_Collected data_.
/-- Settles O48: `boundary_of_exec`, `boundary_of_exec_reset`, and the values that INV2, INV4 and INV5 leave SR. -/
theorem operationsReachAnAccessBoundary : Obligations.OperationsReachAnAccessBoundary := by
  refine fun i s t h =>
    ⟨fun hb => boundary_of_exec hb h, fun hi hlines => ?reset, fun hb => ⟨?sr, hb.irq_of_txeie⟩⟩
  case reset =>
    subst hi
    exact boundary_of_exec_reset hlines h
  case sr =>
    exact ⟨_, putBit_errorFlags_mem _ _, _, putBit_rxne_mem _, hb.sr_eq_putBit.trans (putBit_sr_eq_or _ _ _)⟩

/-- Settles O36: the operation ends at an access boundary. -/
theorem txeieHoldsTheInterrupt : Obligations.TxeieHoldsTheInterrupt :=
  fun _ _ _ hb h => (boundary_of_exec hb h).irq_of_txeie

/-- A settled state keeps SR and `irq` through `UpdateIrq` (R145). -/
theorem Settled.updateIrq_eq {u : State} (h : Settled u) :
    updateIrq u = { u with trace := .irqSet u.irq :: u.trace } := by
  have hsr : (updateIrq u).sr = u.sr :=
    mirrorBuffers_self u.sr u.txEmpty (!u.rxEmpty) h.txe (h.rxne.trans (Option.not_isNone u.rxbuf).symm)
  have hirq : (updateIrq u).irq = u.irq := by
    rw [(settled_updateIrq u).level, irqOf_congr hsr rfl, h.level]
  calc updateIrq u = { u with sr := (updateIrq u).sr, irq := (updateIrq u).irq, trace := (updateIrq u).trace } := rfl
    _ = _ := by rw [updateIrq_trace, hsr, hirq]

/-- Settles O28: `UpdateIrq` leaves a settled state, and an access boundary is settled. -/
theorem updateIrqIsIdempotent : Obligations.UpdateIrqIsIdempotent :=
  fun s => ⟨(settled_updateIrq s).updateIrq_eq, fun hb => hb.settled.updateIrq_eq⟩

/-! ### The reset state and the first reset -/

/-- The reset state is what a reset makes of a block with four lines, no waiting input and no history (R27, R220). -/
theorem exec_reset_eq_reset {s : State} (hlines : s.numCs = Config.defaultNumCs) (hreq : s.requests = [])
    (htrace : s.trace = []) : exec .reset s = .next State.reset := by
  rw [exec_reset, State.powerOn, hlines, hreq, htrace]
  rfl

/-- Settles O24: construction leaves four lines, no waiting input and an empty trace. -/
theorem firstResetGivesTheResetState : Obligations.FirstResetGivesTheResetState := by
  intro powerOn s h
  rw [construct_of_legal powerOn (by decide)] at h
  cases h
  exact exec_reset_eq_reset rfl rfl rfl

theorem boundary_powerOn {s : State} (hlines : Config.legalNumCs s.numCs) : AccessBoundary s.powerOn :=
  boundary_of_exec_reset hlines (exec_reset s)

/-- Settles O9: the phase accepts no operation but the reset, which ends in the power-on state. -/
theorem accessBeforeTheFirstResetIsRefused : Obligations.AccessBeforeTheFirstResetIsRefused := by
  intro s rest hphase hlines
  have hrefused : ∀ (r : Request) (i : Instr), decode r = .op i → i ≠ .reset →
      step { s with requests := r :: rest } = .refused .beforeReset := fun r i hdecode hi =>
    step_beforeReset _ r rest i rfl hdecode ((accepts_eq_false_iff _ i).2 ⟨hphase, hi⟩)
  refine ⟨fun b => hrefused _ _ rfl (decodeBus_ne_reset b), hrefused, fun addr v hlow hhigh => ?window, ?reset⟩
  case window =>
    have hin : inWindow addr := ⟨hlow, hhigh⟩
    exact ⟨hrefused _ _ (decode_read hin) (decodeBus_ne_reset _),
      hrefused _ _ (decode_write hin v) (decodeBus_ne_reset _)⟩
  case reset =>
    have hstep := step_run { s with requests := .reset :: rest } .reset rest .reset rfl rfl
      ((accepts_iff _ _).2 (.inr rfl))
    exact ⟨_, hstep.trans (exec_reset _), rfl, rfl, boundary_powerOn hlines⟩

/-! ### Runs of a running block -/

theorem phase_of_exec {i : Instr} {s t : State} (hrunning : s.phase = .running) (h : exec i s = .next t) :
    t.phase = .running := by
  by_cases hi : i = .reset
  · subst hi
    obtain rfl := eq_result_of_exec h
    rfl
  · exact ((keepsBut_of_exec h).phase (by cases i <;> simp_all [writes])).trans hrunning

/-- A running block takes its oldest input, unless it refuses it (R47, R48). -/
theorem step_takes_input {s : State} {r : Request} {rest : List Request} (hrunning : s.phase = .running)
    (hreq : s.requests = r :: rest) (hr : ∀ why, decode r ≠ .rejected why) :
    ∃ t, step s = .next t ∧ t.requests = rest ∧ t.phase = .running := by
  cases hd : decode r with
  | rejected why => exact absurd hd (hr why)
  | elsewhere => exact ⟨_, step_elsewhere s r rest hreq hd, rfl, hrunning⟩
  | op i =>
    have hexec := exec_eq_next i (s.setRequests rest)
    have hstep := step_run s r rest i hreq hd ((accepts_iff _ i).2 (.inl hrunning))
    exact ⟨_, hstep.trans hexec, (keepsBut_of_exec hexec).requests,
      phase_of_exec (s := s.setRequests rest) hrunning hexec⟩

theorem core_run_succ {s t : State} (h : step s = .next t) (k : Nat) : core.run (k + 1) s = core.run k t := by
  have hcore : core.step s = .next t := h
  simp only [Host.Core.run, hcore]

_PROBLEM REQUIREMENTS_. Your answer should repeat every entry exactly.

_PROBLEM SOLUTION_.
/-- Settles O48: `boundary_of_exec`, `boundary_of_exec_reset`, and the values that INV2, INV4 and INV5 leave SR. -/
theorem operationsReachAnAccessBoundary : Obligations.OperationsReachAnAccessBoundary := by
  refine fun i s t h =>
    ⟨fun hb => boundary_of_exec hb h, fun hi hlines => ?reset, fun hb => ⟨?sr, hb.irq_of_txeie⟩⟩
  case reset =>
    subst hi
    exact boundary_of_exec_reset hlines h
  case sr =>
    exact ⟨_, putBit_errorFlags_mem _ _, _, putBit_rxne_mem _, hb.sr_eq_putBit.trans (putBit_sr_eq_or _ _ _)⟩

/-- Settles O36: the operation ends at an access boundary. -/
theorem txeieHoldsTheInterrupt : Obligations.TxeieHoldsTheInterrupt :=
  fun _ _ _ hb h => (boundary_of_exec hb h).irq_of_txeie

/-- A settled state keeps SR and `irq` through `UpdateIrq` (R145). -/
theorem Settled.updateIrq_eq {u : State} (h : Settled u) :
    updateIrq u = { u with trace := .irqSet u.irq :: u.trace } := by
  have hsr : (updateIrq u).sr = u.sr :=
    mirrorBuffers_self u.sr u.txEmpty (!u.rxEmpty) h.txe (h.rxne.trans (Option.not_isNone u.rxbuf).symm)
  have hirq : (updateIrq u).irq = u.irq := by
    rw [(settled_updateIrq u).level, irqOf_congr hsr rfl, h.level]
  calc updateIrq u = { u with sr := (updateIrq u).sr, irq := (updateIrq u).irq, trace := (updateIrq u).trace } := rfl
    _ = _ := by rw [updateIrq_trace, hsr, hirq]

/-- Settles O28: `UpdateIrq` leaves a settled state, and an access boundary is settled. -/
theorem updateIrqIsIdempotent : Obligations.UpdateIrqIsIdempotent :=
  fun s => ⟨(settled_updateIrq s).updateIrq_eq, fun hb => hb.settled.updateIrq_eq⟩

/-! ### The reset state and the first reset -/

/-- The reset state is what a reset makes of a block with four lines, no waiting input and no history (R27, R220). -/
theorem exec_reset_eq_reset {s : State} (hlines : s.numCs = Config.defaultNumCs) (hreq : s.requests = [])
    (htrace : s.trace = []) : exec .reset s = .next State.reset := by
  rw [exec_reset, State.powerOn, hlines, hreq, htrace]
  rfl

/-- Settles O24: construction leaves four lines, no waiting input and an empty trace. -/
theorem firstResetGivesTheResetState : Obligations.FirstResetGivesTheResetState := by
  intro powerOn s h
  rw [construct_of_legal powerOn (by decide)] at h
  cases h
  exact exec_reset_eq_reset rfl rfl rfl

theorem boundary_powerOn {s : State} (hlines : Config.legalNumCs s.numCs) : AccessBoundary s.powerOn :=
  boundary_of_exec_reset hlines (exec_reset s)

/-- Settles O9: the phase accepts no operation but the reset, which ends in the power-on state. -/
theorem accessBeforeTheFirstResetIsRefused : Obligations.AccessBeforeTheFirstResetIsRefused := by
  intro s rest hphase hlines
  have hrefused : ∀ (r : Request) (i : Instr), decode r = .op i → i ≠ .reset →
      step { s with requests := r :: rest } = .refused .beforeReset := fun r i hdecode hi =>
    step_beforeReset _ r rest i rfl hdecode ((accepts_eq_false_iff _ i).2 ⟨hphase, hi⟩)
  refine ⟨fun b => hrefused _ _ rfl (decodeBus_ne_reset b), hrefused, fun addr v hlow hhigh => ?window, ?reset⟩
  case window =>
    have hin : inWindow addr := ⟨hlow, hhigh⟩
    exact ⟨hrefused _ _ (decode_read hin) (decodeBus_ne_reset _),
      hrefused _ _ (decode_write hin v) (decodeBus_ne_reset _)⟩
  case reset =>
    have hstep := step_run { s with requests := .reset :: rest } .reset rest .reset rfl rfl
      ((accepts_iff _ _).2 (.inr rfl))
    exact ⟨_, hstep.trans (exec_reset _), rfl, rfl, boundary_powerOn hlines⟩

/-! ### Runs of a running block -/

theorem phase_of_exec {i : Instr} {s t : State} (hrunning : s.phase = .running) (h : exec i s = .next t) :
    t.phase = .running := by
  by_cases hi : i = .reset
  · subst hi
    obtain rfl := eq_result_of_exec h
    rfl
  · exact ((keepsBut_of_exec h).phase (by cases i <;> simp_all [writes])).trans hrunning

/-- A running block takes its oldest input, unless it refuses it (R47, R48). -/
theorem step_takes_input {s : State} {r : Request} {rest : List Request} (hrunning : s.phase = .running)
    (hreq : s.requests = r :: rest) (hr : ∀ why, decode r ≠ .rejected why) :
    ∃ t, step s = .next t ∧ t.requests = rest ∧ t.phase = .running := by
  cases hd : decode r with
  | rejected why => exact absurd hd (hr why)
  | elsewhere => exact ⟨_, step_elsewhere s r rest hreq hd, rfl, hrunning⟩
  | op i =>
    have hexec := exec_eq_next i (s.setRequests rest)
    have hstep := step_run s r rest i hreq hd ((accepts_iff _ i).2 (.inl hrunning))
    exact ⟨_, hstep.trans hexec, (keepsBut_of_exec hexec).requests,
      phase_of_exec (s := s.setRequests rest) hrunning hexec⟩

theorem core_run_succ {s t : State} (h : step s = .next t) (k : Nat) : core.run (k + 1) s = core.run k t := by
  have hcore : core.step s = .next t := h
  simp only [Host.Core.run, hcore]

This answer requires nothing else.